There are of course deep problems with this narrow-minded, ultra competitive way of forming education policy, as if education was about nothing more than a test in reading, maths and science. Surely education has more serious global concerns, including the very future of planet Earth. But let us look at the consequences.
Gove and the National Curriculum
Gove had already set about altering the National Curriculum, setting impossibly demanding targets with no regard for each child’s age or readiness.
He rejected a public warning, in an open letter signed by a hundred leading education experts, that his “endless lists of spellings, facts and rules” would lead to “rote learning without understanding.” The professors and researchers warned that:
“This mountain of data will not develop children’s ability to think – including problem-solving, critical understanding and creativity.”
One of the letter‘s coordinators, Michael Bassey, commented to the press that pupils would “memorise just enough detail to get over the hurdle of the tests”. The other, Terry Wrigley, added: “I think if these reforms go ahead it will be miserable for the children.”
Gove’s response was simply to lambast the education experts as the “blob”, the “enemy of promise”
Sacrificing young people
The 2018 PISA results, just published (Dec 2019), vindicate the education experts’ concerns.
Firstly, they confirm that Gove has made children’s life a misery. This reinforces earlier studies raising alarm at stress and mental health. According to the official report, pupils in England were
“less satisfied with their lives than pupils across the OECD countries. They were also more likely to feel miserable and worried and less likely to agree that their life has a clear meaning.”
Secondly, a narrow high-pressure curriculum was teaching lists of facts at the expense of real education. Compared with other countries, young people in England expressed negative attitudes to reading, and fewer said they read for pleasure. 53% ticked the statement “I read only if I have to” (compared with 41% in a previous PISA study). 56% said “I read only to get information I need” and 30% said “For me, reading is a waste of time.”

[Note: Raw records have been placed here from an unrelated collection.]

-- ==== Sys2Proof/Word.lean ====
section
/-! DEFINITION. The two word types of the machine (00_scope.md R5, R6): an 8-bit byte and a 16-bit word or
address. Bit 0 is the least significant bit. Their arithmetic is that of BitVec: modulo 256 and modulo 65536
(R7). Everything built from them (bit fields, halves, sign extension) stands in Decode.lean and Machine/Ops.lean. -/

namespace Sys2Proof

/-- `u8`: an 8-bit register, a byte of memory, an opcode byte (R5 `REG8_W`, `BYTE_W`). -/
abbrev Byte := BitVec 8

/-- `u16`: a pair, `sp`, `pc`, an address (R5 `REG16_W`, `ADDR_W`). -/
abbrev Word := BitVec 16

end Sys2Proof
end

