/-- The host's reading of a row of spec/opcode_table.json: the bytes of `w`, least significant first, zero above
`nbits`, given to the decoder. A row of format CB_OP numbers the bits of `opcode2` and names the prefix apart
(R97); its word here is the whole instruction, `0xCB + 256 * opcode2` (log 8). -/
def decodeTableWord (nbits w : Nat) : Option Instr :=
  some (decodeAt (byteOfNat (w % 2 ^ nbits)))

/-! ## The encoder -/

/-- The bytes of an instruction, in ascending address order (R80). Each line follows the encoding its rule gives;
immediate words are stored low byte first (R84). -/
def encode (i : Instr) : List Byte :=
  match i with
  | .nop => [0x00]
  | .ldBcD16 d => [0x01, lo8 d, hi8 d]
  | .ldIndBcA => [0x02]
  | .incBc => [0x03]
  | .incB => [0x04]
  | .decB => [0x05]
  | .ldBD8 n => [0x06, n]
  | .rlca => [0x07]
  | .ldIndA16Sp a => [0x08, lo8 a, hi8 a]
  | .addHlBc => [0x09]
  | .ldAIndBc => [0x0A]
  | .decBc => [0x0B]
  | .incC => [0x0C]
  | .decC => [0x0D]
  | .ldCD8 n => [0x0E, n]
  | .rrca => [0x0F]
  | .stop => [0x10]
  | .ldDeD16 d => [0x11, lo8 d, hi8 d]
  | .ldIndDeA => [0x12]
  | .incDe => [0x13]
  | .incD => [0x14]
  | .decD => [0x15]
  | .ldDD8 n => [0x16, n]
  | .rla => [0x17]
  | .jrE8 e => [0x18, e]
  | .addHlDe => [0x19]
  | .ldAIndDe => [0x1A]
  | .decDe => [0x1B]
  | .incE => [0x1C]
  | .decE => [0x1D]
  | .ldED8 n => [0x1E, n]
  | .rra => [0x1F]
  | .jrNzE8 e => [0x20, e]
  | .ldHlD16 d => [0x21, lo8 d, hi8 d]
  | .ldIndHlIncA => [0x22]
  | .incHl => [0x23]
  | .incH => [0x24]
  | .decH => [0x25]
  | .ldHD8 n => [0x26, n]
  | .daa => [0x27]
  | .jrZE8 e => [0x28, e]
  | .addHlHl => [0x29]
  | .ldAIndHlInc => [0x2A]
  | .decHl => [0x2B]
  | .incL => [0x2C]
  | .decL => [0x2D]
  | .ldLD8 n => [0x2E, n]
  | .cpl => [0x2F]
  | .jrNcE8 e => [0x30, e]
  | .ldSpD16 d => [0x31, lo8 d, hi8 d]
  | .ldIndHlDecA => [0x32]
  | .incSp => [0x33]
  | .incIndHl => [0x34]
  | .decIndHl => [0x35]
  | .ldIndHlD8 n => [0x36, n]
  | .scf => [0x37]
  | .jrCE8 e => [0x38, e]
  | .addHlSp => [0x39]
  | .ldAIndHlDec => [0x3A]
  | .decSp => [0x3B]
  | .incA => [0x3C]
  | .decA => [0x3D]
  | .ldAD8 n => [0x3E, n]
  | .ccf => [0x3F]
  | .ldBB => [0x40]
  | .ldBC => [0x41]
  | .ldBD => [0x42]
  | .ldBE => [0x43]
  | .ldBH => [0x44]
  | .ldBL => [0x45]
  | .ldBIndHl => [0x46]
  | .ldBA => [0x47]
  | .ldCB => [0x48]
  | .ldCC => [0x49]
  | .ldCD => [0x4A]
  | .ldCE => [0x4B]
  | .ldCH => [0x4C]
  | .ldCL => [0x4D]
  | .ldCIndHl => [0x4E]
  | .ldCA => [0x4F]
  | .ldDB => [0x50]
  | .ldDC => [0x51]
  | .ldDD => [0x52]
  | .ldDE => [0x53]
  | .ldDH => [0x54]
  | .ldDL => [0x55]
  | .ldDIndHl => [0x56]
  | .ldDA => [0x57]
  | .ldEB => [0x58]
  | .ldEC => [0x59]
  | .ldED => [0x5A]
  | .ldEE => [0x5B]
  | .ldEH => [0x5C]
  | .ldEL => [0x5D]
  | .ldEIndHl => [0x5E]
  | .ldEA => [0x5F]
  | .ldHB => [0x60]
  | .ldHC => [0x61]
  | .ldHD => [0x62]
  | .ldHE => [0x63]
  | .ldHH => [0x64]
  | .ldHL => [0x65]
  | .ldHIndHl => [0x66]
  | .ldHA => [0x67]
  | .ldLB => [0x68]
  | .ldLC => [0x69]
  | .ldLD => [0x6A]
  | .ldLE => [0x6B]
  | .ldLH => [0x6C]
  | .ldLL => [0x6D]
  | .ldLIndHl => [0x6E]
  | .ldLA => [0x6F]
  | .ldIndHlB => [0x70]
  | .ldIndHlC => [0x71]
  | .ldIndHlD => [0x72]
  | .ldIndHlE => [0x73]
  | .ldIndHlH => [0x74]
  | .ldIndHlL => [0x75]
  | .halt => [0x76]
  | .ldIndHlA => [0x77]
  | .ldAB => [0x78]
  | .ldAC => [0x79]
  | .ldAD => [0x7A]
  | .ldAE => [0x7B]
  | .ldAH => [0x7C]
  | .ldAL => [0x7D]
  | .ldAIndHl => [0x7E]
  | .ldAA => [0x7F]
  | .addAB => [0x80]
  | .addAC => [0x81]
  | .addAD => [0x82]
  | .addAE => [0x83]
  | .addAH => [0x84]
  | .addAL => [0x85]
  | .addAIndHl => [0x86]
  | .addAA => [0x87]
  | .adcAB => [0x88]
  | .adcAC => [0x89]
  | .adcAD => [0x8A]
  | .adcAE => [0x8B]
  | .adcAH => [0x8C]
  | .adcAL => [0x8D]
  | .adcAIndHl => [0x8E]
  | .adcAA => [0x8F]
  | .subB => [0x90]
  | .subC => [0x91]
  | .subD => [0x92]
  | .subE => [0x93]
  | .subH => [0x94]
  | .subL => [0x95]
  | .subIndHl => [0x96]
  | .subA => [0x97]
  | .sbcAB => [0x98]
  | .sbcAC => [0x99]
  | .sbcAD => [0x9A]
  | .sbcAE => [0x9B]
  | .sbcAH => [0x9C]
  | .sbcAL => [0x9D]
  | .sbcAIndHl => [0x9E]
  | .sbcAA => [0x9F]
  | .andB => [0xA0]
  | .andC => [0xA1]
  | .andD => [0xA2]
  | .andE => [0xA3]
  | .andH => [0xA4]
  | .andL => [0xA5]
  | .andIndHl => [0xA6]
  | .andA => [0xA7]
  | .xorB => [0xA8]
  | .xorC => [0xA9]
  | .xorD => [0xAA]
  | .xorE => [0xAB]
  | .xorH => [0xAC]
  | .xorL => [0xAD]
  | .xorIndHl => [0xAE]
  | .xorA => [0xAF]
  | .orB => [0xB0]
  | .orC => [0xB1]
  | .orD => [0xB2]
  | .orE => [0xB3]
  | .orH => [0xB4]
  | .orL => [0xB5]
  | .orIndHl => [0xB6]
  | .orA => [0xB7]
  | .cpB => [0xB8]
  | .cpC => [0xB9]
  | .cpD => [0xBA]
  | .cpE => [0xBB]
  | .cpH => [0xBC]
  | .cpL => [0xBD]
  | .cpIndHl => [0xBE]
  | .cpA => [0xBF]
  | .retNz => [0xC0]
  | .popBc => [0xC1]
  | .jpNzA16 a => [0xC2, lo8 a, hi8 a]
  | .jpA16 a => [0xC3, lo8 a, hi8 a]
  | .callNzA16 a => [0xC4, lo8 a, hi8 a]
  | .pushBc => [0xC5]
  | .addAD8 n => [0xC6, n]
  | .rst00 => [0xC7]
  | .retZ => [0xC8]
  | .ret => [0xC9]
  | .jpZA16 a => [0xCA, lo8 a, hi8 a]
  | .prefixCb op2 => [0xCB, op2]
  | .callZA16 a => [0xCC, lo8 a, hi8 a]
  | .callA16 a => [0xCD, lo8 a, hi8 a]
  | .adcAD8 n => [0xCE, n]
  | .rst08 => [0xCF]
  | .retNc => [0xD0]
  | .popDe => [0xD1]
  | .jpNcA16 a => [0xD2, lo8 a, hi8 a]
  | .invalidD3 => [0xD3]
  | .callNcA16 a => [0xD4, lo8 a, hi8 a]
  | .pushDe => [0xD5]
  | .subD8 n => [0xD6, n]
  | .rst10 => [0xD7]
  | .retC => [0xD8]
  | .reti => [0xD9]
  | .jpCA16 a => [0xDA, lo8 a, hi8 a]
  | .invalidDB => [0xDB]
  | .callCA16 a => [0xDC, lo8 a, hi8 a]
  | .invalidDD => [0xDD]
  | .sbcAD8 n => [0xDE, n]
  | .rst18 => [0xDF]
  | .ldhIndA8A n => [0xE0, n]
  | .popHl => [0xE1]
  | .ldIndCA => [0xE2]
  | .invalidE3 => [0xE3]
  | .invalidE4 => [0xE4]
  | .pushHl => [0xE5]
  | .andD8 n => [0xE6, n]
  | .rst20 => [0xE7]
  | .addSpE8 e => [0xE8, e]
  | .jpHl => [0xE9]
  | .ldIndA16A a => [0xEA, lo8 a, hi8 a]
  | .invalidEB => [0xEB]
  | .invalidEC => [0xEC]
  | .invalidED => [0xED]
  | .xorD8 n => [0xEE, n]
  | .rst28 => [0xEF]
  | .ldhAIndA8 n => [0xF0, n]
  | .popAf => [0xF1]
  | .ldAIndC => [0xF2]
  | .di => [0xF3]
  | .invalidF4 => [0xF4]
  | .pushAf => [0xF5]
  | .orD8 n => [0xF6, n]
  | .rst30 => [0xF7]
  | .ldHlSpE8 e => [0xF8, e]
  | .ldSpHl => [0xF9]
  | .ldAIndA16 a => [0xFA, lo8 a, hi8 a]
  | .ei => [0xFB]
  | .invalidFC => [0xFC]
  | .invalidFD => [0xFD]
  | .cpD8 n => [0xFE, n]
  | .rst38 => [0xFF]
  | .rlcR8 r => [0xCB, BitVec.ofNat 8 (0x00 + r.index)]
  | .rrcR8 r => [0xCB, BitVec.ofNat 8 (0x08 + r.index)]
  | .rlR8 r => [0xCB, BitVec.ofNat 8 (0x10 + r.index)]
  | .rrR8 r => [0xCB, BitVec.ofNat 8 (0x18 + r.index)]
  | .slaR8 r => [0xCB, BitVec.ofNat 8 (0x20 + r.index)]
  | .sraR8 r => [0xCB, BitVec.ofNat 8 (0x28 + r.index)]
  | .swapR8 r => [0xCB, BitVec.ofNat 8 (0x30 + r.index)]
  | .srlR8 r => [0xCB, BitVec.ofNat 8 (0x38 + r.index)]
  | .bitBR8 b r => [0xCB, BitVec.ofNat 8 (0x40 + 8 * b.val + r.index)]
  | .resBR8 b r => [0xCB, BitVec.ofNat 8 (0x80 + 8 * b.val + r.index)]
  | .setBR8 b r => [0xCB, BitVec.ofNat 8 (0xC0 + 8 * b.val + r.index)]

Gove and his Conservative successors have sacrificed children’s education and wellbeing to “winning a global race”.
But did it work?
Despite this terrible sacrifice, the gains have been… well, not exactly earth-shattering.
- In Science, England scored 9 points less than in 2012.
- In Reading, it scored 5 points more.
- In Maths, it went up 9 points.
This is a very modest improvement, given that the gap between England and Singapore, for example, is 44 points in Reading and in Science, and 65 points in Maths.
Even this evidence of improvement is unreliable. As John Jerrim, of the Institute of Education (University College London) and Education Datalab, points out, there are serious problems with the sampling in the case of England.
Nearly a third of the schools chosen by OECD as its sample failed to take part, and in addition nearly a fifth of pupils chosen were somehow absent or unavailable or unwilling. Compounding these factors, the English survey used only 60% of the original sample compared with 80% in Scotland. No explanation has been given and it is quite possible that this has artificially inflated England’s score.